Find the line containing "ISLCODE law and the grid opcodes. -/" in the entries below. Restate it and each line after it, word for word, up to and including the line containing "def gfIRATED (p".

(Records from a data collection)
---+---
/-- A slot value on its way; late when its tick has passed: the slot keeps its value and SLOTERR_F sets (R279). -/
def Dev.slotArrive (s : Dev) (v : SlotVal) : Dev :=
  if stKind s.krk.table v.slot = 0 || !s.krk.joined then s
  else if v.due ≤ s.curN && v.chip ≠ s.ownIndex then s.raise Reg.KRK_FLAG_SLOTERR_F
  else s.setKrk { s.krk with flight := slotInsert v s.krk.flight }

/-- The bytes of a slot update: slot, writer, its frame, value, arrival stamp and rank. -/
def updateBytes (v : SlotVal) (frame : Nat) : List Byte :=
  toLe v.slot 2 ++ toLe v.chip 2 ++ toLe frame 4 ++ toLe (toBits 64 v.value) 8 ++ toLe v.stamp 8 ++ [BitVec.ofNat 8 v.rank]

/-- A slot update from another chip, which goes on round its ring (R261, R278). The owner of a KIND 1 slot alone writes it. A chip that is not in the
station only passes it on (log entry 21). -/
def Dev.slotUpdate (s : Dev) (port slot chip frame : Nat) (value : Int) (stamp rank : Nat) : Dev :=
  let v : SlotVal := { slot := slot, chip := chip, due := frame + s.slotDelay slot, value := value, stamp := stamp, rank := rank }
  if !s.krk.joined then s.krkForward port chip 2 (updateBytes v frame) false
  else if chip == s.ownIndex then s
  else
    let first := !(s.krk.got.contains v || s.krk.flight.contains v)
    let s := s.setKrk { s.krk with got := s.krk.got.filter (fun x => !(x.slot == slot && x.chip == chip)) ++ [v] }
    let s := if first && !(stKind s.krk.table slot == 1 && stOwner s.krk.table slot != chip) then s.slotArrive v else s
    s.krkForward port chip 2 (updateBytes v frame) first

/-- A value this chip writes in the present frame, sent to every member. A host’s write has its arrival stamp and its queue’s rank (R16). -/
def Dev.slotWrite (s : Dev) (slot : Nat) (value : Int) (rank : Nat := 0) : Dev :=
  let v : SlotVal := { slot := slot, chip := s.ownIndex, due := s.curN + s.slotDelay slot, value := value,
                        stamp := (if stKind s.krk.table slot = 4 then s.host.arrived else 0), rank := rank }
  let s := s.slotArrive v
  if s.krk.joined && stKind s.krk.table slot ≠ 0 then s.krkCast 2 (updateBytes v s.frame) else s

/-- An FP32 output with DEST 5 (R113): owned source slots and sum slots. -/
def Dev.aggWrite (s : Dev) (slot : Nat) (w : Word) : Dev :=
  match stKind s.krk.table slot with
  | 1 => if stOwner s.krk.table slot = s.ownIndex then s.slotWrite slot w.toNat else s
  | 2 => s.slotWrite slot (toFixed w)
  | _ => s

/-- The image of the slots at a tick; in ORPHAN they keep their last values (R272). -/
def Dev.slotLatch (s : Dev) : Dev :=
  let due := s.krk.flight.filter (fun v => decide (v.due ≤ s.curN))
  let rest := s.krk.flight.filter (fun v => decide (s.curN < v.due))
  let s := s.setKrk { s.krk with flight := rest }
  let s := forEach due (fun v t =>
    if stKind t.krk.table v.slot = 2 then t.setKrk { t.krk with contrib := sset (fun _ => 0) t.krk.contrib (v.slot * 512 + v.chip) v.value }
    else if t.st = stORPHAN then t
    else t.setKrk { t.krk with slots := sset (fun _ => 0) t.krk.slots v.slot (BitVec.ofNat 32 (toBits 32 v.value)) }) s
  if s.st = stORPHAN then s
  else
    forEach ((List.range 256).filter (fun k => stKind s.krk.table k == 2)) (fun k t =>
      let r := sumOut (t.slotSum k (fun _ => true))
      let t := onlyIf r.1 (·.raise Reg.KRK_FLAG_SUMOVF_F) t
      t.setKrk { t.krk with slots := sset (fun _ => 0) t.krk.slots k r.2 }) s

/-- S_a of the cell sweep (R149): the slot of the station sum, or the section’s own latched value when IN0 is CLASS 0 and in ORPHAN
(R272). -/
def Dev.stationSum (s : Dev) (a : Nat) : Word :=
  match s.sweepBase with
  | some b => if s.st = stORPHAN then s.cells.aggTick.getD a 0 else s.slot (b + a)
  | none => s.cells.aggTick.getD a 0

/-! ### Redundancy and views (R271, R274) -/

/-- The active count of a group over the station, without any held contribution; as 16-fraction-bit fixed point. A chip whose loss is not
committed yet still counts (R271). -/
def Dev.activeCount (s : Dev) (g : Nat) : Int :=
  match s.sweepBase with
  | some b => s.slotSum (b + 12 + g) (fun c => !s.krk.held.any (fun x => x.1 == c) || s.krk.losses.any (fun x => x.2 == c))
  | none => toFixed (s.cells.aggTick.getD (12 + g) 0)

/-- The count of some group is below its minimum. -/
def Dev.redShort (s : Dev) : Bool :=
  (List.range 6).any (fun g =>
    let n := stSnmin s.krk.table g
    n != 0 && decide (s.activeCount g < (n * 65536 : Nat)))

/-- The states in which R274 counts every frame. -/
def countStates : List Nat := [stPRECHARGE, stSYNC, stRUN, stRIDETHROUGH, stHOLD]

/-- The redundancy check. -/
def Dev.redCheck (s : Dev) : Dev :=
  let short := s.mst == mMEMBER && s.redShort
  let s := { s with prt := { s.prt with redStation := short } }
  if short then (s.raise Reg.KRK_FLAG_REDTRIP_F).latch (s.stamp 0) [0x27] else s

/-- The address word of a chip, SCOPE 3 (R20). -/
def chipWord (i : Nat) : Nat := 3 * 2 ^ 24 + i * 2 ^ 14

/-- The commit of the losses detected two ticks ago or earlier (R271): one log record for each lost chip, its index in the address word and the
data of R394 (DEDUCED, log entry 21). -/
def Dev.viewCommit (s : Dev) : Dev :=
  let due := s.krk.losses.filter (fun x => decide (x.1 + 2 ≤ s.curN))
  if due.isEmpty || s.mst ≠ mMEMBER then s
  else
    let s := s.setKrk { s.krk with losses := s.krk.losses.filter (fun x => decide (s.curN < x.1 + 2)), commitFrame := s.frame }
    let v := (s.get Reg.KRK_VIEW_VIEWNUM + 1) % 2 ^ 32
    let s := (s.set Reg.KRK_VIEW_VIEWNUM v).raise Reg.KRK_FLAG_PART_F
    let s := forEach due (fun x t => t.logAt (t.stamp 0) 9 1 (chipWord x.2) (v + 2 ^ 32 * due.length)) s
    s.timeSource.redCheck

/-- A lost chip's held contribution, ramped out, is removed (R273). -/
def Dev.heldExpiry (s : Dev) : Dev :=
  let g := s.msFrames (stGrace s.krk.table) + s.msFrames 10
  let gone := (s.krk.held.filter (fun x => decide (x.2 + g ≤ s.curN))).map (·.1)
  s.setKrk { s.krk with contrib := s.krk.contrib.filter (fun x => !gone.contains (x.1 % 512)),
                        held := s.krk.held.filter (fun x => decide (s.curN < x.2 + g)) }

/-! ### Orphan timers (R272) -/

/-- GRACE has passed: the ramp begins. -/
def Dev.orphanGraceEnd (s : Dev) : Dev :=
  if s.st = stORPHAN then s.setKrk { s.krk with orphanRamp := true } else s

/-- The ramp has ended: every configured cell is BYPASSED, its cause unchanged. -/
def Dev.orphanRampEnd (s : Dev) : Dev :=
  if s.st = stORPHAN then
    let s := forEach s.cells.recs (fun r t =>
      let c := t.cell r.pos
      if c.state = 5 then t else t.setCell r.pos { (c.to (t.stamp 0) 5) with alpha := fZero, w := fZero, rc := fZero, curtMax := false }) s
    s.setKrk { s.krk with orphanRamp := true, orphanOut := true }
  else s

/-- The factor on every r_c in ORPHAN: 1 − k / K. -/
def Dev.orphanFactor (s : Dev) : Word :=
  if s.st = stORPHAN && s.krk.orphanRamp then
    let k := s.curN - (s.krk.orphanN + s.msFrames (stGrace s.krk.table))
    let m := s.msFrames 10
    if m ≤ k then fZero else fSub fOne (fDiv (fOfNat k) (fOfNat m))
  else fOne

/-! ### Links (R263) -/

/-- A link loses block lock; the time parent may be reached through another port from now on (R276). -/
def Dev.linkDown (s : Dev) (p : Nat) : Dev :=
  if p < 4 && s.get (Reg.KRK_PORTp_STAT_LINK p) = 2 then
    (((s.set (Reg.KRK_PORTp_STAT_LINK p) 3).count (Reg.KRK_PORTp_ERR_DOWNS p)).raise Reg.KRK_FLAG_LINKDN_F).parentFollow
  else s

/-- A link that trains is up, with its neighbour’s round delay; its credits are advertised from now on (R26, R30), and its identity goes out
while STN_JOIN waits (R268). -/
def Dev.linkUpEvent (s : Dev) (p rdly : Nat) : Dev :=
  if p < 4 && s.get (Reg.KRK_PORTp_STAT_LINK p) ≠ 0 then
    let s := ((s.set (Reg.KRK_PORTp_STAT_LINK p) 2).set (Reg.KRK_PORTp_STAT_RDLY p) rdly).parentFollow.grantEntries
    if s.krk.joinCmd.isSome then s.identitySend p 512 0 else s
  else s

/-- The redundancy trip of a tick comes before the membership of the tick (R369): the check of R274 on the slots that the tick takes. -/
def Dev.krkTrip (s : Dev) : Dev :=
  if !s.krk.joined || s.mst != mMEMBER || !s.stIn countStates || !s.slotLatch.redShort then s
  else (s.raise Reg.KRK_FLAG_REDTRIP_F).latch (s.stamp 0) [0x27]

/-- What the tick does on Krekai, in order: heartbeats judged, partition rule, slots, redundancy. -/
def Dev.krkTick (s : Dev) : Dev :=
  if !s.krk.joined then s
  else
    let s := forEach ((stChips s.krk.table).filter (fun c => c != s.ownIndex && s.reach c)) (fun c t => t.judge c) s
    let s := s.partition
    let s := s.slotLatch
    if s.stIn countStates then s.redCheck else { s with prt := { s.prt with redStation := s.prt.redStation && s.mst == mMEMBER && s.redShort } }

/-! ### Opcodes 0x60–0x67 (R284) -/

/-- STN_TABLE_LOAD. -/
def bodyStnTableLoad (src : Src) (p : Packet) (s : Dev) : Ans :=
  withLoad s src 24 (pN p 24 8) 1088 (fun s t =>
    match lowestOf (tableOwn t ++ s.tableOthers t) with
    | some o => ansBad s sBAD_PARAM o
    | none =>
      let c := crc32 t
      let s := (s.setKrk { s.krk with table := t }).setReg Reg.KRK_TBLCRC (BitVec.ofNat 32 c)
      ansRes (s.set Reg.KRK_VOTES_VTOTAL (stVotes t)) (toLe c 4))

/-- STN_TABLE_READ. -/
def bodyStnTableRead (src : Src) (p : Packet) (s : Dev) : Ans :=
  withStore s src 24 (pN p 24 8) (if s.krk.table.isEmpty then zeros 1088 else s.krk.table) ansOk

/-- STN_LEAVE. -/
def bodyStnLeave (_src : Src) (_p : Packet) (s : Dev) : Ans := ansOk s.leaveStation

/-- The 128-byte station status record (R284). -/
def Dev.stnStatus (s : Dev) : List Byte :=
  let map := tabulate 64 (fun i => BitVec.ofNat 8 ((List.range 8).foldl (fun a j => a + b2n (s.reach (8 * i + j)) * 2 ^ j) 0))
  toLe s.tickStamp 8 ++ toLe s.frame 4 ++ [BitVec.ofNat 8 s.mst, BitVec.ofNat 8 s.lsFrames, BitVec.ofNat 8 s.laFrames, 0] ++
    toLe (s.get Reg.KRK_VOTES_VREACH) 2 ++ toLe (s.get Reg.KRK_VOTES_VTOTAL) 2 ++ toLe (s.get Reg.KRK_STAT_TSIDX) 2 ++
    toLe (if s.krk.table.isEmpty then 0 else stKeystone s.krk.table) 2 ++ toLe (s.get Reg.KRK_VIEW_VIEWNUM) 4 ++
    toLe s.krk.commitFrame 4 ++ wordBytes (s.reg Reg.KRK_TBLCRC) ++ zeros 28 ++ map

/-- STN_STATUS_READ. -/
def bodyStnStatusRead (src : Src) (p : Packet) (s : Dev) : Ans := withStore s src 24 (pN p 24 8) s.stnStatus ansOk

/-- STN_SLOT_SET. -/
def bodyStnSlotSet (src : Src) (p : Packet) (s : Dev) : Ans :=
  let n := pB p 16
  if n = 0 ∨ 8 < n then ansBad s sBAD_PARAM 16
  else
    match (List.range n).find? (fun i => stKind s.krk.table (pB p (24 + i)) != 4) with
    | some i => ansBad s sBAD_PARAM (24 + i)
    | none => ansOk (forEach (List.range n) (fun i t => t.slotWrite (pB p (24 + i)) (pW p (32 + 4 * i)).toNat (srcRank src)) s)

/-- STN_RESAREA. -/
def bodyStnResarea (_src : Src) (p : Packet) (s : Dev) : Ans :=
  let q := pN p 16 2
  if 63 < q then ansBad s sBAD_PARAM 16
  else ansOk (s.setKrk { s.krk with area := sset (fun _ => 0) s.krk.area q (pN p 24 8) })

/-- Buffer `k` reserved, or not reserved. -/
def Dev.reserveBuf (s : Dev) (k : Nat) (b : Bool) : Dev := s.setB ⟨0x5804, 4 + k, 4 + k⟩ b

/-- No trigger is scheduled; its buffer is free again. -/
def Dev.schedDrop (s : Dev) : Dev :=
  match s.snp.schedBuf with
  | some k => { (s.reserveBuf k false) with snp := { s.snp with schedBuf := none } }
  | none => s

/-- STN_SQUALL_AT at a target (R283, R389): the schedule with its reserved buffer, or CANCEL. A schedule that it replaces gives it its reservation;
else it has the buffer that its PREPARE reserved, or a free one. -/
def bodyStnSquallAt (_src : Src) (p : Packet) (s : Dev) : Ans :=
  if pB p 16 % 2 = 1 then ansOk (s.schedDrop.setB Reg.SNP_STAT_SCHED false)
  else
    match s.snp.schedBuf.or (s.snp.prepBuf.or s.freeBuf) with
    | none => ansBad s sBUSY 0
    | some k =>
      let s := match s.snp.prepBuf with
        | some j => s.reserveBuf j false
        | none => s
      let s := s.reserveBuf k true
      let s := { s with snp := { s.snp with schedBuf := some k, schedTag := pTag p, prepBuf := none } }
      ansOk ((s.setB Reg.SNP_STAT_SCHED true).setPair Reg.SNP_SCHED_LO Reg.SNP_SCHED_HI (pExecAt p))

/-- The scheduled trigger fires (R283): its buffer is no longer reserved and takes the snapshot. -/
def Dev.squallAt (s : Dev) : Dev :=
  match s.snp.schedBuf with
  | none => s
  | some k => ((s.schedDrop.setB Reg.SNP_STAT_SCHED false).snapInto (some k) 5 s.tickStamp s.snp.schedTag).2

end Sys2Proof.Machine
end

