-- ==== Sys2Proof/Machine/Grid.lean ====
section
/-! DEFINITION. Grid current, fault ride-through and islanding (R204–R233): the grid profile, the GRID law, the grid record, the
ISLCODE law and the grid opcodes. -/

namespace Sys2Proof.Machine

def Dev.setGrid (s : Dev) (g : GridSt) : Dev := { s with grid := g }
def Dev.setIsl (s : Dev) (x : IslSt) : Dev := { s with isl := x }

/-! ### The grid profile (R209, R210) -/

def gfGDLY (p : List Byte) : Nat := byteAt p 4
def gfGRSLOT (p : List Byte) : Nat := byteAt p 5
def gfCHIPF (p : List Byte) : Nat := byteAt p 6
def gfWINB (p : List Byte) : Nat := byteAt p 7
def gfVBASE (p : List Byte) : Word := wordAt p 8
def gfIRATED (p : List Byte) : Word := wordAt p 12
def gfIMAX (p : List Byte) : Word := wordAt p 16
def gfIMAXRT (p : List Byte) : Word := wordAt p 20
def gfKRT (p : List Byte) : Word := wordAt p 24
def gfKNEG (p : List Byte) : Word := wordAt p 28
def gfDB (p : List Byte) : Word := wordAt p 32
def gfVLOENT (p : List Byte) : Word := wordAt p 36
def gfVLOEXIT (p : List Byte) : Word := wordAt p 40
def gfVHIENT (p : List Byte) : Word := wordAt p 44
def gfVHIEXIT (p : List Byte) : Word := wordAt p 48
def gfTEXIT (p : List Byte) : Nat := leAt p 52 4
def gfVMCLO (p : List Byte) : Word := wordAt p 56
def gfVMCHI (p : List Byte) : Word := wordAt p 60
def gfTRESTORE (p : List Byte) : Nat := leAt p 64 4
def gfPRAMP (p : List Byte) : Word := wordAt p 68
def gfACODE (p : List Byte) : Word := wordAt p 72
def gfZJUMP (p : List Byte) : Word := wordAt p 76
def gfFDRIFT (p : List Byte) : Word := wordAt p 80
def gfROCMAX (p : List Byte) : Word := wordAt p 84
def gfROCT (p : List Byte) : Nat := leAt p 88 2
def gfROCWIN (p : List Byte) : Nat := leAt p 90 2
def gfVSWIN (p : List Byte) : Nat := leAt p 92 2
def gfVSMAX (p : List Byte) : Word := wordAt p 96
/-- Threshold and clearing time of TRIPS entry i. -/
def gfTrip (p : List Byte) (i : Nat) : Word × Nat := (wordAt p (100 + 8 * i), leAt p (104 + 8 * i) 4)

/-- The valid points of a curve: times in ms and voltages in 1/1,000 pu, up to the first time 0xFFFF. -/
def curvePts (p : List Byte) (off : Nat) : List (Nat × Nat) :=
  ((List.range 16).map (fun i => (leAt p (off + 4 * i) 2, leAt p (off + 4 * i + 2) 2))).takeWhile (fun x => x.1 != 0xFFFF)

/-- A decimal constant as FP32: `n / d`. -/
def dec (n : Int) (d : Nat) : Word := fOfRat n d

/-- x lies in [lo, hi] and is finite. -/
def inRange (x lo hi : Word) : Bool := fFinite x && fLe lo x && fLe x hi

/-- The offset of a curve’s first bad point. -/
def badCurve (p : List Byte) (off : Nat) : List Nat :=
  let pts := curvePts p off
  let t := fun i => (pts.getD i (0, 0)).1
  badAt (leAt p off 2 != 0) off ++
    ((List.range pts.length).filter (fun i => i != 0 && decide (t i ≤ t (i - 1)))).map (fun i => off + 4 * i)

/-- Offsets of the fields of a profile that are rejected (R210). -/
def badProfile (p : List Byte) : List Nat :=
  let sh := !(byteAt p 2 == 0xFF && byteAt p 3 == 0xFF)
  let lo := fIsZero (gfVMCLO p)
  let hi := fIsZero (gfVMCHI p)
  badAt (decide (31 < byteAt p 0)) 0 ++ badAt (decide (15 < byteAt p 1)) 1 ++
  badAt (sh && decide (31 < byteAt p 2)) 2 ++ badAt (sh && decide (15 < byteAt p 3)) 3 ++
  badAt (byteAt p 2 == byteAt p 0 && byteAt p 3 == byteAt p 1) 2 ++
  badAt (!(decide (1 ≤ gfGDLY p) && decide (gfGDLY p ≤ 3))) 4 ++ badAt (decide (245 < gfGRSLOT p)) 5 ++
  badAt (!(decide (1 ≤ gfCHIPF p) && decide (gfCHIPF p ≤ 64))) 6 ++ badAt (gfWINB p == 0) 7 ++
  badAt (!fPos (gfVBASE p)) 8 ++ badAt (!fPos (gfIRATED p)) 12 ++
  badAt (!inRange (gfIMAX p) (dec 1 2) (dec 3 2)) 16 ++ badAt (!inRange (gfIMAXRT p) (dec 1 2) fTwo) 20 ++
  badAt (!inRange (gfKRT p) fZero (dec 10 1)) 24 ++ badAt (!inRange (gfKNEG p) fZero (dec 10 1)) 28 ++
  badAt (!inRange (gfDB p) fZero (dec 1 5)) 32 ++
  badAt (!inRange (gfVLOENT p) (dec 1 2) (dec 19 20)) 36 ++ badAt (!inRange (gfVLOEXIT p) (gfVLOENT p) fOne) 40 ++
  badAt (!inRange (gfVHIENT p) (dec 21 20) (dec 3 2)) 44 ++ badAt (!inRange (gfVHIEXIT p) fOne (gfVHIENT p)) 48 ++
  badAt (decide (10000 < gfTEXIT p)) 52 ++
  badAt (!(fFinite (gfVMCLO p) && (lo || (fLe (dec 1 20) (gfVMCLO p) && fLt (gfVMCLO p) (gfVLOENT p))))) 56 ++
  badAt (!(fFinite (gfVMCHI p) && (hi || (fLt (gfVHIENT p) (gfVMCHI p) && fLe (gfVMCHI p) fTwo)))) 60 ++
  badAt (decide (10000 < gfTRESTORE p)) 64 ++ badAt (!inRange (gfPRAMP p) (dec 1 100) (dec 1000 1)) 68 ++
  badAt (!inRange (gfACODE p) fZero (dec 1 200)) 72 ++ badAt (!inRange (gfZJUMP p) (dec 1 10) (dec 10 1)) 76 ++
  badAt (!inRange (gfFDRIFT p) (dec 1 100) (dec 5 1)) 80 ++
  badAt (!(fFinite (gfROCMAX p) && (fIsZero (gfROCMAX p) || inRange (gfROCMAX p) (dec 1 10) (dec 20 1)))) 84 ++
  badAt (decide (10000 < gfROCT p)) 88 ++
  badAt (!(decide (1 ≤ gfROCWIN p) && decide (gfROCWIN p ≤ 4000))) 90 ++
  badAt (!(decide (1 ≤ gfVSWIN p) && decide (gfVSWIN p ≤ 4000))) 92 ++
  badAt (byteAt p 94 != 0) 94 ++ badAt (byteAt p 95 != 0) 95 ++
  badAt (!(fFinite (gfVSMAX p) && (fIsZero (gfVSMAX p) || inRange (gfVSMAX p) fTwo (dec 90 1)))) 96 ++
  ((List.range 8).filter (fun i =>
    let t := (gfTrip p i).1
    !fFinite t || (!fIsZero t && ((decide (i < 2) && fLe t fOne) || (decide (2 ≤ i) && decide (i < 4) && fLe fOne t))))).map
      (fun i => 100 + 8 * i) ++
  badCurve p 164 ++ badCurve p 228 ++ ((List.range 28).filter (fun i => byteAt p (292 + i) != 0)).map (fun i => 292 + i)
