-- ==== Sys2Proof/Machine/Nimbus.lean ====
section
/-! DEFINITION. Nimbus, the energy meter (R316–R340): configuration, samples, accumulators, intervals, events, pulses, harmonics,
saves and restore, and the metering opcodes. -/

namespace Sys2Proof.Machine

def Dev.setMtr (s : Dev) (m : MtrSt) : Dev := { s with mtr := m }

/-! ### Configuration (R316–R318) -/

def mcFNOM (c : List Byte) : Nat := byteAt c 0
def mcHGRP (c : List Byte) : Nat := byteAt c 1
def mcPAIR (c : List Byte) (k : Nat) : Nat := byteAt c (2 + k)
def mcINTV (c : List Byte) : Nat := byteAt c 9
def mcSAVEINT (c : List Byte) : Nat := leAt c 10 2
def mcGAIN (c : List Byte) (k : Nat) : Word := wordAt c (12 + 4 * k)
def mcPH (c : List Byte) (k : Nat) : Int := signed 32 (leAt c (40 + 4 * k) 4)
def mcPNL (c : List Byte) : Word := wordAt c 68
def mcQNL (c : List Byte) : Word := wordAt c 72
def mcNTHR (c : List Byte) : Word := wordAt c 76
def mcSRC (c : List Byte) (k : Nat) : Nat := byteAt c (80 + 8 * k)
def mcPW (c : List Byte) (k : Nat) : Nat := byteAt c (81 + 8 * k)
def mcWEIGHT (c : List Byte) (k : Nat) : Nat := leAt c (84 + 8 * k) 4
def mcCRC (c : List Byte) : Nat := leAt c 124 4
/-- NC: cycles per harmonic window. -/
def mcNC (c : List Byte) : Nat := if mcFNOM c = 0 then 10 else 12
/-- The nominal frequency. -/
def mcF0 (c : List Byte) : Nat := if mcFNOM c = 0 then 50 else 60

/-- Offsets of the fields of a configuration block that are rejected (R317). -/
def badMtr (c : List Byte) : List Nat :=
  let pairs := (List.range 7).map (mcPAIR c)
  badAt (decide (1 < mcFNOM c)) 0 ++ badAt (decide (1 < mcHGRP c)) 1 ++
  ((List.range 7).filter (fun k =>
    let p := mcPAIR c k
    !(decide (p ≤ 7) || (k == 6 && p == 0xFF)) || (p != 0xFF && (pairs.take k).contains p))).map (· + 2) ++
  badAt (! [1, 2, 3, 4, 5, 6, 10, 12, 15, 20, 30, 60].contains (mcINTV c)) 9 ++
  badAt (!(decide (1 ≤ mcSAVEINT c) && decide (mcSAVEINT c ≤ 3600))) 10 ++
  ((List.range 7).filter (fun k => !inRange (mcGAIN c k) (dec 9 10) (dec 11 10))).map (fun k => 12 + 4 * k) ++
  ((List.range 7).filter (fun k => decide (32000 < (mcPH c k).natAbs))).map (fun k => 40 + 4 * k) ++
  badAt (!inRange (mcPNL c) fZero (dec 1000000000 1)) 68 ++ badAt (!inRange (mcQNL c) fZero (dec 1000000000 1)) 72 ++
  badAt (!inRange (mcNTHR c) (dec 1 20) (dec 1 2)) 76 ++
  ((List.range 4).map (fun k =>
    let o := 80 + 8 * k
    badAt (!(decide (mcSRC c k ≤ 17) || mcSRC c k == 0xFF)) o ++
    badAt (!(decide (1 ≤ mcPW c k) && decide (mcPW c k ≤ 250))) (o + 1) ++
    badAt (byteAt c (o + 2) != 0) (o + 2) ++ badAt (byteAt c (o + 3) != 0) (o + 3) ++ badAt (mcWEIGHT c k == 0) (o + 4))).flatten ++
  ((List.range 12).filter (fun i => byteAt c (112 + i) != 0)).map (· + 112) ++
  badAt (mcCRC c != crc32 (c.take 124)) 124

/-- Nimbus runs (R318). -/
def Dev.mtrRuns (s : Dev) : Bool :=
  s.isOn Reg.MTR_CTL_EN && s.isOn Reg.MTR_STAT_CFGVALID && s.isOn Reg.ADC_CTL_EN && !s.stIn [stPOWEROFF, stBOOT, stCONFIG]

/-- Channels whose pair is named. -/
def namedPairs (c : List Byte) : List Nat := ((List.range 7).map (mcPAIR c)).filter (· != 0xFF)

/-- NCH of R333: 6 or 7. -/
def mtrNCH (c : List Byte) : Nat := (namedPairs c).length

/-- Registers whose setting keeps the device in CONFIG with EN set (R318), condition by condition. -/
def Dev.mtrCheck (s : Dev) : List Nat :=
  if !s.isOn Reg.MTR_CTL_EN then []
  else
    let named := if s.isOn Reg.MTR_STAT_CFGVALID then namedPairs s.mtr.cfg else []
    let ps := List.range 8
    let meter := fun p => s.isOn (Reg.ADC_PAIRp_CFG_METER p)
    let input := fun p => 6 * p + idx5 (s.get (Reg.ADC_PAIRp_CFG_ILCH p))
    (ps.filter (fun p => named.contains p && !(s.pairMode p == 1 && meter p))).map Reg.ADC_PAIRp_CFG ++
    (ps.filter (fun p => meter p && !named.contains p)).map Reg.ADC_PAIRp_CFG ++
    (ps.filter (fun p => named.contains p && !s.isOn ⟨if input p < 32 then 0x1028 else 0x102C, input p % 32, input p % 32⟩)).map
      (fun p => if input p < 32 then 0x1028 else 0x102C)

/-! ### Events (R328) -/

/-- An event record, with its copy in the log (R394). -/
def Dev.mtrEvent (s : Dev) (stamp code chan : Nat) (value : Word) : Dev :=
  let b := toLe stamp 8 ++ [BitVec.ofNat 8 code, BitVec.ofNat 8 chan, 0, 0] ++ wordBytes value ++ zeros 16
  (s.setMtr { s.mtr with evts := (b :: s.mtr.evts).take 128 }).logAt stamp 12 code 0 value.toNat

/-! ### Start and stop -/

/-- f_m is invalid: FNOM’s frequency, FREQINV set (R331). -/
def Dev.freqInvalid (s : Dev) : Dev :=
  ((s.setReg Reg.MTR_FREQ (fOfNat (mcF0 s.mtr.cfg))).setB Reg.MTR_STAT_FREQINV true).setMtr { s.mtr with cross := [] }

/-- The pulse outputs begin anew, but for the time of their last leading edges (R330). -/
def keptEdges (m : MtrSt) : List PulseSt := m.pulses.map (fun p => { last := p.last })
---+---
*Task result:*
ISLCODE law and the grid opcodes. -/

namespace Sys2Proof.Machine

def Dev.setGrid (s : Dev) (g : GridSt) : Dev := { s with grid := g }
def Dev.setIsl (s : Dev) (x : IslSt) : Dev := { s with isl := x }

/-! ### The grid profile (R209, R210) -/

def gfGDLY (p : List Byte) : Nat := byteAt p 4
def gfGRSLOT (p : List Byte) : Nat := byteAt p 5
def gfCHIPF (p : List Byte) : Nat := byteAt p 6
def gfWINB (p : List Byte) : Nat := byteAt p 7
def gfVBASE (p : List Byte) : Word := wordAt p 8
def gfIRATED (p : List Byte) : Word := wordAt p 12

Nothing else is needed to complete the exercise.